### [AIM OF THE EXERCISE]
Please give back, exactly as written, only the line containing "apply finishCmd_keeps |" and every line after it until the data below ends.

### [GIVEN RECORDS]
================
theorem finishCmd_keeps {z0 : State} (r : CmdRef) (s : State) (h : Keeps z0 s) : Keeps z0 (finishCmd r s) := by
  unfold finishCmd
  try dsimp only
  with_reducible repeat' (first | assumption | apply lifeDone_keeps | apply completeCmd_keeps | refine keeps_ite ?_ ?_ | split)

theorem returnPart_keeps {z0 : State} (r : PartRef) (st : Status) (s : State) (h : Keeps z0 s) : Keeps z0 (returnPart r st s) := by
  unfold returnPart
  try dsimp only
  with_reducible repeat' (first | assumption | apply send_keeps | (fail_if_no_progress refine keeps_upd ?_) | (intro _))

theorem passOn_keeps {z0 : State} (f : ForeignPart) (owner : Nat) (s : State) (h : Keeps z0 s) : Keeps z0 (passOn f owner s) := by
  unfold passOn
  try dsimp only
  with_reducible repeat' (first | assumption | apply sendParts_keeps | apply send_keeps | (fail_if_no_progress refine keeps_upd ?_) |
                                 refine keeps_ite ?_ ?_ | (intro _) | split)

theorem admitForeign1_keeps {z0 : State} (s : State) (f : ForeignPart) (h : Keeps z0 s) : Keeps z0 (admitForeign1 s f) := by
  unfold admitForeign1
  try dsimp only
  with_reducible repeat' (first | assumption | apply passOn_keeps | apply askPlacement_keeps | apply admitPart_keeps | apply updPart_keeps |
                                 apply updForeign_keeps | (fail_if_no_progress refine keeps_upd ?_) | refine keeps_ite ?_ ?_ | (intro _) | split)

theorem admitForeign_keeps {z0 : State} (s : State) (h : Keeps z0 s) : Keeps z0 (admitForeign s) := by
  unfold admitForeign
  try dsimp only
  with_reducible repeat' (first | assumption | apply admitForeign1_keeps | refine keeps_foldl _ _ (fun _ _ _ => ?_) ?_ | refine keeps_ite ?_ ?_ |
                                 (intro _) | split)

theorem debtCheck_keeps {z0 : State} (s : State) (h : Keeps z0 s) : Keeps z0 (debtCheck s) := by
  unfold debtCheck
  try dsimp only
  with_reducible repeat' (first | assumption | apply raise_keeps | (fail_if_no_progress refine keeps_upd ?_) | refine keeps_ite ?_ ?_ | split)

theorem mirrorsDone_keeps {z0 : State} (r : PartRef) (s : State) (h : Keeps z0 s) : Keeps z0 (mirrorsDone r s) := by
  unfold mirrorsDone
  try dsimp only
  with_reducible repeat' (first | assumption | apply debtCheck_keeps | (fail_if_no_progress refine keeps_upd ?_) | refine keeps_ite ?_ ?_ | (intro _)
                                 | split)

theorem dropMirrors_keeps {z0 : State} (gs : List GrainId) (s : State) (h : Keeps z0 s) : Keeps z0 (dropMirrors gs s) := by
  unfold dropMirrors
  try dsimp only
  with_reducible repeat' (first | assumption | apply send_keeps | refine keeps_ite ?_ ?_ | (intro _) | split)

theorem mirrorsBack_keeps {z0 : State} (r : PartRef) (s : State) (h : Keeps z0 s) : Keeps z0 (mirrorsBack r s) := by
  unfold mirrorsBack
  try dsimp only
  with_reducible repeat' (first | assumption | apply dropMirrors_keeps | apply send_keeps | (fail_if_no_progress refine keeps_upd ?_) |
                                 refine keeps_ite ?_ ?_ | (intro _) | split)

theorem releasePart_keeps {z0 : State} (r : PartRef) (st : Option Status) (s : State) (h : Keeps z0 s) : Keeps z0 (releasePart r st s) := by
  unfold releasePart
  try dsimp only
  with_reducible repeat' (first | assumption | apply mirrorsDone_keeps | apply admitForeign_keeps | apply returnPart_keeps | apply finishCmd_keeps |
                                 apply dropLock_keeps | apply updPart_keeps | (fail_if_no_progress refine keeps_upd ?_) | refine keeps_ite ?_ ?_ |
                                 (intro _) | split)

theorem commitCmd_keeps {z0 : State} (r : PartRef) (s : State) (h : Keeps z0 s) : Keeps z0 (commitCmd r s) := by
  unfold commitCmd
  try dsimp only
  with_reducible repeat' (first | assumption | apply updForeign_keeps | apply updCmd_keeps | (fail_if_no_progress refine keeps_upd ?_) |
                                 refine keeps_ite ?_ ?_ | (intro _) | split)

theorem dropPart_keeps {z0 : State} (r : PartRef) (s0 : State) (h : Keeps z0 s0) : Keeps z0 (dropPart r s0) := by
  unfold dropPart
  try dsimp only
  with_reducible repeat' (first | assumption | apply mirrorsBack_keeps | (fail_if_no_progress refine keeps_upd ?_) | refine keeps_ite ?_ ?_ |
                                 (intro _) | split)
================
### [WRITTEN ANSWER]
  with_reducible repeat' (first | assumption | apply mirrorsDone_keeps | apply admitForeign_keeps | apply returnPart_keeps | apply finishCmd_keeps |
                                 apply dropLock_keeps | apply updPart_keeps | (fail_if_no_progress refine keeps_upd ?_) | refine keeps_ite ?_ ?_ |
                                 (intro _) | split)

theorem commitCmd_keeps {z0 : State} (r : PartRef) (s : State) (h : Keeps z0 s) : Keeps z0 (commitCmd r s) := by
  unfold commitCmd
  try dsimp only
  with_reducible repeat' (first | assumption | apply updForeign_keeps | apply updCmd_keeps | (fail_if_no_progress refine keeps_upd ?_) |
                                 refine keeps_ite ?_ ?_ | (intro _) | split)

theorem dropPart_keeps {z0 : State} (r : PartRef) (s0 : State) (h : Keeps z0 s0) : Keeps z0 (dropPart r s0) := by
  unfold dropPart
  try dsimp only
  with_reducible repeat' (first | assumption | apply mirrorsBack_keeps | (fail_if_no_progress refine keeps_upd ?_) | refine keeps_ite ?_ ?_ |
                                 (intro _) | split)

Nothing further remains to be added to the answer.